The U.S. meat and poultry inspectionprograms are incapable of protecting consumers from
contaminated products, groups representing inspectors and
consumers charged.
    "The whole trend of inspection for the last 10 years has
been to corrupt and to degrade the system where today the
public is at constant risk to contaminated and adulterated
meat," Kenneth Blaylock, president of the American Federation of
Government Employees, told a House Agriculture subcommittee.
    "The American consumer has little reason to feel confident
about the safety of meat and poultry being offered to him
today," said Rodney Leonard, executive director of the Community
Nutrition Institute.
    "Company management is less concerned about the risk to
health than about raising plant output and company profits,"
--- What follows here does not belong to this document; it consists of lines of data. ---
-- ==== Sys2Proof/Tests/Slice0.lean ====
section
/-! SUPPORT. Tests: an ill-formed term for each check, values of the spec's worked examples, and for each clause of each
statement a state and operands that meet its hypotheses. -/

open Sys2Proof Sys2Proof.Machine

section

set_option Elab.async false
set_option linter.unusedVariables false

/-- A module that serves, its owner enrolled, host ring 0 a keeper. -/
def st0 : State :=
  { State.reset with
    now := 1000000000000
    pwr := { State.reset.pwr with
      released := true, sState := 2, nuheifUp := true
      prov := { State.reset.pwr.prov with ownerGen := 1, hostKeeper := true } }
    kcp := { State.reset.kcp with rings := [(0, { enable := true, log2 := 4, cls := some 2 })], linkUp := true } }

/-- Received LNAV words of some data, parity and inversion added, after the last two bits of the word before. -/
def lnavWords : Bool → Bool → List Nat → List Nat
  | _, _, [] => []
  | a, b, d :: t =>
    let p := parityRows.map (fun r => oddBits 24 (d &&& r.2) != (if r.1 then a else b))
    ((if b then 0xFFFFFF - d else d) * 64 + p.foldl (fun n x => 2 * n + (if x then 1 else 0)) 0) ::
      lnavWords (p.getD 4 false) (p.getD 5 false) t

/-- A furrow frame and its CRC. -/
def furCrc (f : List Byte) : List Byte := f ++ be 4 (crc32 f)

/-- A keeper's request on ring 0. -/
def rq0 (p : List Byte) : Request := ⟨.ring 0, 7, 0, 2, 0, p⟩

/-- A PTP message with a body. -/
def msg0 (b : PtpBody) : PtpMsg := ⟨2, 1, 0, 0x1234, 1, 7, 0, none, none, [], b⟩

/-- A received frame with a body. -/
def frame0 (b : NetBody) : RxFrame := ⟨true, 0x0200, 0x0400, 100, [], false, false, b, 0⟩

/-- A thread that holds a task. -/
def task0 (n : Nat) (m : TaskMsg) (s : State) : State :=
  s.setThread n { task := some { msg := m, port := 3, credit := 24, desc := none, tag := 5 } }

/-- The received message of a domain on port 3. -/
def rx0 (d : Nat) (b : NetBody) : TaskMsg := .rx 3 d (100 * s1) 64 (frame0 b)

/-- A module whose port 3 serves outbound domain 0, NTP and NTS, and upstream domain A with one master. -/
def stSvc : State :=
  { st0 with
    svc := { st0.svc with
      prof := [(3, { cfg := { flags := 63 } })]
      dom := [(0, { cfg := { flags := 49, ports := 8, transport := 1, minLog := -7, maxLog := 0 } })]
      up := [(0, { cfg := { flags := 3, port := 3, transport := 0, masters := [0x0400, 0, 0, 0], prio := [1, 0, 0, 0] } })] }
    eth := [(3, { cfg := { flags := 1, mac := some 0x0200 }, state := 3 })]
    bus := { st0.bus with replicas := [(0, { anyGood := true, inLoss := false, unserved := false, at_ := 1000000000000 * 65536, frame := { marker := 100 * s1, bound := 64, clockClass := 6, mState := 5 } })] } }

/-- The Granary key of the client of `frame0` on domain 0. -/
def key0 : GKey := ⟨0x0400, 3, 0⟩

/-- `stSvc` with that client's entry. -/
def stEnt (e : Entry) : State := { stSvc with svc := { stSvc.svc with granary := [(9, { e with valid := true, key := key0 })] } }

/-- A PTP message of nothing. -/
def in0 : PtpIn := ⟨0, 0, 0, 0, frame0 .unknown, msg0 .other, ⟨0, 0, 0⟩, none, 0, false, 0, []⟩

/-- An NTP request. -/
def ntp0 : NtpMsg := ⟨4, 3, 6, 77, false, 48, false, [], [], 0, none⟩

/-- An NTS request. -/
def nts0 : NtpMsg := ⟨4, 3, 6, 77, false, 300, true, [List.replicate 32 1], [List.replicate 104 2], 0, some ⟨List.replicate 16 3, [], [], [], true⟩⟩

/-- A master's dataset. -/
def ann0 : Announce := ⟨128, 6, 0x21, 0x4E5D, 128, 5, 0, 37, true, false, false, -3⟩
Leonard told a hearing of the House Agriculture Subcommittee on
Livestock, Dairy and Poultry.
    Kenneth Morrison, staff associate at the Government
Accountability Project, said inspectors consistently disclose
violations of federal law, demonstrating a "serious breakdown in
the entire inspection system."
    Morrison told of chicken fat for flavoring being
contaminated by "intestines dragging in a water trough used to
flush away the condemned product, fecal material, human spit,
chewing gum and paper towels used by plant employees to blow
their noses."
    Donald Houston, administrator of the U.S. Agriculture
Department's Food Safety and Inspection Service, FSIS, defended
the government's program, calling it "one of the most respected
public health programs in the world."
    FSIS inspects an estimated 127 mln head of cattle and 4.5
billion chicken and turkeys every year.
    Houston said inspection programs have kept pace with
change, but conceded that the danger of chemical residues in
the meat and poultry supply has increased.
    He also said that, although he was confident the bacterium
salmonella eventually could be eradicated, it would take time
and much money to contain the growing problem.
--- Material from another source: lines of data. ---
/-- Gather units, directories and dirty rows. -/
structure Gather where
  works : List GWork := []
  uworks : List UWork := []
  /-- Directories by tile * 1024 + table, entries by local row. -/
  dirs : FMap (FMap DirEnt) := []
  /-- Distinct cold rows of a post and table on a controller, for lookups and for updates: post,
  table, controller, count (R145, R153). -/
  cold : List (Nat × Nat × Nat × Nat) := []
  ucold : List (Nat × Nat × Nat × Nat) := []
  /-- End markers that have met a COMBINE of their post, as component table * 128 + source tile, by post (R140). -/
  ends : FMap (List Nat) := []
  /-- COMBINEs that have issued: post, table, block (R141). -/
  combined : List (Nat × Nat × Nat) := []
  /-- Dirty rows (see `rowKey`) and the step that last wrote each (R165). -/
  dirty : FMap Nat := []
  /-- Rows changed since they were last appended to the vault log: the first step that did (R319). -/
  since : FMap Nat := []
  /-- Position of stream 1 of each tile at step `stepBase` (R156). -/
  rngBase : FMap Nat := []
  stepBase : Nat := 0
  /-- Moves started by each shard tile since the last sweep boundary (Table 7.6). -/
  moves : FMap Nat := []
  /-- Flips that no FLIP record holds yet: table, tile, local row, new state (R319). -/
  flips : List (Nat × Nat × Nat × Nat) := []
  /-- DIRTY_PEAK (Table 7.8). -/
  dirtyPeak : Nat := 0
  deriving DecidableEq, Repr

/-! ### Memory tiers (chapter 8) -/

/-- One tier-1 group (R183): 0 HEALTHY, 1 EXPOSED, 2 FAILED; the packages marked lost, first first. -/
structure T1Group where
  st : Nat := 0
  lost : List Nat := []
  deriving DecidableEq, Repr

/-- T0_THERM of a channel group (Table 8.6); `dies` the last reading of each DRAM die. -/
structure Therm where
  temp : Nat := 0
  st : Nat := 0
  peak : Nat := 0
  dies : FMap Nat := []
  deriving DecidableEq, Repr

/-- What a sheet-cache line holds (R185). -/
inductive CKey where
  | t1 (sheet : Nat)
  | net (post seg sheet : Nat)
  deriving DecidableEq, Repr

/-- A set of the sheet cache: its 16 ways and its replacement tree (R185). -/
structure CacheSet where
  ways : FMap CKey := []
  tree : Nat := 0
  deriving DecidableEq, Repr

/-- State of the memory tiers beside their contents. -/
structure Tiers where
  t1 : FMap T1Group := []
  therm : FMap Therm := []
  t0Lag : Bool := false
  t1Lag : Bool := false
  /-- Corrected sheets waiting to be written back: how many, by tile (R189). -/
  wb : FMap Nat := []
  cache : FMap CacheSet := []
  /-- Data and mark of the cached network sheets (R185). -/
  net : List (CKey × Bytes × Bool) := []
  /-- The key tier-1 is encrypted with (R180). -/
  t1Key : Nat := 0
  /-- Interleave keys by channel group (R170). -/
  intKey : FMap Word := []
  deriving DecidableEq, Repr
    Salmonella, which in extreme cases can cause death, is
found in approximately 37 pct of U.S. broilers, 12 pct of raw
pork and three to five pct of raw beef, Houston said.
    The number of reported cases has doubled over the past 20
years, he said, to 40,000 cases annually.
    "We certainly really have not found an effective means of
turning this disease around," said Rep. James Olin (D-Va.)
    The National Research Council recommended in 1985 that FSIS
intensify efforts to develop rapid diagnostic procedures for
detecting microoganisms.
    But the meat and poultry industries have said such controls
would cost too much.
    "Hopefully we will not overreact by installing unnecessarily
complicated procedures that may become obstacles to the real
goal of providing an increasingly safer, more nutritious and
economical meat supply for consumers," Stanley Emerling,
executive vice president of the National Association of Meat
Purveyors, said.
    Blaylock, speaking on behalf of food inspectors, said a new
program allowing elimination of USDA inspection functions at
certain plants "voids the law in letter and spirit, and must be
repealed or we will see rising consumer fraud and an epidemic
of death and illness for which there will be no prevention nor
legal recourse."
    Subcommittee Chairman Charles Stenholm (D-Tex.) said the
panel would hold a hearing on salmonella June 2.